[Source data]
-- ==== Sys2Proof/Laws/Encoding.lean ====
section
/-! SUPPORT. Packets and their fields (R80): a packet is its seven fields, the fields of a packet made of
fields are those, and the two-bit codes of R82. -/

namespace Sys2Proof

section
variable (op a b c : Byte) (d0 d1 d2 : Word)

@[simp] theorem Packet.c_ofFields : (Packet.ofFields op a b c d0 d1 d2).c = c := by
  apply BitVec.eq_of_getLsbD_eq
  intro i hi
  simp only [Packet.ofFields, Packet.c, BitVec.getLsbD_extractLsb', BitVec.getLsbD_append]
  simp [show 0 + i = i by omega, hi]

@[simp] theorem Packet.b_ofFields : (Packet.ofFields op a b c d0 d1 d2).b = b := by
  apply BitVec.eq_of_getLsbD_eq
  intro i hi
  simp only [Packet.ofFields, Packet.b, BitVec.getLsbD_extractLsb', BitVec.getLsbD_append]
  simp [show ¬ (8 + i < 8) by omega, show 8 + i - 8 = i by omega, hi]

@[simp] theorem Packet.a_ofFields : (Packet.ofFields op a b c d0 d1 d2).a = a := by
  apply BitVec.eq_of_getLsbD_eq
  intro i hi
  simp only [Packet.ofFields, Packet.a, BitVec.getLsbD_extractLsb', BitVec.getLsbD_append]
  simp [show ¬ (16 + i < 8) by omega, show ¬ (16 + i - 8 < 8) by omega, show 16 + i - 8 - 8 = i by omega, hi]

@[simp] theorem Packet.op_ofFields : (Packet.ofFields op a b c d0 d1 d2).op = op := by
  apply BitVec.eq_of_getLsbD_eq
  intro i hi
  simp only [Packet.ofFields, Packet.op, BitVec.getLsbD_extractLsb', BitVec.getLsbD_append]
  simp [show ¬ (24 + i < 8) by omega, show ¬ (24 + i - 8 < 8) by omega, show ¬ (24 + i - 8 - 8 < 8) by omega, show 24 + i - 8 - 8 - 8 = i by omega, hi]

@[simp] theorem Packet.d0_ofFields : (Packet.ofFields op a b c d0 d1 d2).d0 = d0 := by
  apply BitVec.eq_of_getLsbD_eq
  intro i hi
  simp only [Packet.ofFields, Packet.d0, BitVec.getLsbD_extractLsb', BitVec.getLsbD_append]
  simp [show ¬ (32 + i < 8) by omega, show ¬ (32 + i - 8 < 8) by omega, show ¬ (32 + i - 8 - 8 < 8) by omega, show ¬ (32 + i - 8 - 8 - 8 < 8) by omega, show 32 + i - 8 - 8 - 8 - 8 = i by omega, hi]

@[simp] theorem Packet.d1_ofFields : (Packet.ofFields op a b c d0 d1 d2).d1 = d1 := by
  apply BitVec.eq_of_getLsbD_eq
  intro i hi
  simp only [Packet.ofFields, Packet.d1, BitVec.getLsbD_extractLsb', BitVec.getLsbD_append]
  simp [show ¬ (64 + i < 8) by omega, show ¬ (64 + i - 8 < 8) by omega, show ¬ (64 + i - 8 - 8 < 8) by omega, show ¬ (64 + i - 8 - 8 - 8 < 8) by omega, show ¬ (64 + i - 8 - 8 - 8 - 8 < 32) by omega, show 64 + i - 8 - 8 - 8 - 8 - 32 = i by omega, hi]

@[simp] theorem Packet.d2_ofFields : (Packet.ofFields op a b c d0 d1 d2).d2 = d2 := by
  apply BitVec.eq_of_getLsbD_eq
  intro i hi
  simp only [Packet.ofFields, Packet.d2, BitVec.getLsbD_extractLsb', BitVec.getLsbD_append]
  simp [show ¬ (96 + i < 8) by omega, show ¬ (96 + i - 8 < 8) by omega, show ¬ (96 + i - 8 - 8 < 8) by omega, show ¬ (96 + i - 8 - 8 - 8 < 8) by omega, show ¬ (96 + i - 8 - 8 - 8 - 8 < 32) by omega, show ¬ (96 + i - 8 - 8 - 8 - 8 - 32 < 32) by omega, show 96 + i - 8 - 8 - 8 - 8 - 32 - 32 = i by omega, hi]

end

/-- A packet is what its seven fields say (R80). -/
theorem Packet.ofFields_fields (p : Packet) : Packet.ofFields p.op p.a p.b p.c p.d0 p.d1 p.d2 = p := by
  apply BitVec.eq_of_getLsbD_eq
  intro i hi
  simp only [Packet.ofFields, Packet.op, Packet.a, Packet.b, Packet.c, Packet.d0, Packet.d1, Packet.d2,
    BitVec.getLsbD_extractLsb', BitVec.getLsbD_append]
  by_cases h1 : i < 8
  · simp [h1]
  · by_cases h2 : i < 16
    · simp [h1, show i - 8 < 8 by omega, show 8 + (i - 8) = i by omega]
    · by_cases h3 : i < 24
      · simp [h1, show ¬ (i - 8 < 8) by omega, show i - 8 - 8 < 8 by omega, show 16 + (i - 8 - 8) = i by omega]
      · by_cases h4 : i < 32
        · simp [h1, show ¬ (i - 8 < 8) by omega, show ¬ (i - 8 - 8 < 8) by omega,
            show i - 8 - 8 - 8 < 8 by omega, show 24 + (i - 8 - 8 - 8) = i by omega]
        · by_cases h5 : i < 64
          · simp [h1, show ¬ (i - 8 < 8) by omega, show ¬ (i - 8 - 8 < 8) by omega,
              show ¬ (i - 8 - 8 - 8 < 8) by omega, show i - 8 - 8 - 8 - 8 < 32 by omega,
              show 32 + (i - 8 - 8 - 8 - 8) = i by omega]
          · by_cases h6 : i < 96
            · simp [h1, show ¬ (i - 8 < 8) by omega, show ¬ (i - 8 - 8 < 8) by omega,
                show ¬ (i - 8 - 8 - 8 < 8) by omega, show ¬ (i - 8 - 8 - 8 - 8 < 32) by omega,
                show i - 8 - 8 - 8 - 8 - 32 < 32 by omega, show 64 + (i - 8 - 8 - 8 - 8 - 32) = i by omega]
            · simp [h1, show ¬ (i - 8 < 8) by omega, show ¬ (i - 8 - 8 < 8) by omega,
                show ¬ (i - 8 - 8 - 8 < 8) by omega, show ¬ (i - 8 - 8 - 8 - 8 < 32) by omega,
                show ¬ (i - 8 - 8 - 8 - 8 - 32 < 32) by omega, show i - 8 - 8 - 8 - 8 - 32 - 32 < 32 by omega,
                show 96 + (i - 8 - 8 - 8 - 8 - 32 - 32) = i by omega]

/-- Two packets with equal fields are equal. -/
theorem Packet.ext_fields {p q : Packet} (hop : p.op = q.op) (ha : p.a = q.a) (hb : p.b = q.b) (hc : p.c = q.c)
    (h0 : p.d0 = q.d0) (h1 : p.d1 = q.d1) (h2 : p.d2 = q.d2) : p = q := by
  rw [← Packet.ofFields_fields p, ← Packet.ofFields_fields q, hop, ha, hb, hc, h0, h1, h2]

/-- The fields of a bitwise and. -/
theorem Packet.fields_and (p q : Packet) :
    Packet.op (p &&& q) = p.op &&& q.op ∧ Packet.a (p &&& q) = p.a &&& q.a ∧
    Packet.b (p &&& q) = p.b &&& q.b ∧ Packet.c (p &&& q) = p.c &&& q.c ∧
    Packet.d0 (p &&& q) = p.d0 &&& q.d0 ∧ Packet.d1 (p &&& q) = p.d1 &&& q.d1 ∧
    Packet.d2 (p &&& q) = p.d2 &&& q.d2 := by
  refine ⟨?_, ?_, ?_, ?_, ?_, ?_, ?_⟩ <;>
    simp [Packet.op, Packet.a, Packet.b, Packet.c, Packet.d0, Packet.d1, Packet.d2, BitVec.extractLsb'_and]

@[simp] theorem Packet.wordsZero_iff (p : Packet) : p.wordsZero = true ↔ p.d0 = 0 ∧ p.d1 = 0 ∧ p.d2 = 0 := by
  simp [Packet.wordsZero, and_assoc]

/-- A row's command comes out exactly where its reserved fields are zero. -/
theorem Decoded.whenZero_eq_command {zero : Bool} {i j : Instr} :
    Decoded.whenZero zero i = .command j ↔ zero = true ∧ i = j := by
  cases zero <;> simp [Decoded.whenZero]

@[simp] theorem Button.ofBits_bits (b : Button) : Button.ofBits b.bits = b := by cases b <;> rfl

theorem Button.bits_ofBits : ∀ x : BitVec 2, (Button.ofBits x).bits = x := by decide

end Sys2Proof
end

### Exercise instructions
All lines of the records above that carry the word "Decoded" should be listed.

### Result for this task
theorem Decoded.whenZero_eq_command {zero : Bool} {i j : Instr} :
    Decoded.whenZero zero i = .command j ↔ zero = true ∧ i = j := by
  cases zero <;> simp [Decoded.whenZero]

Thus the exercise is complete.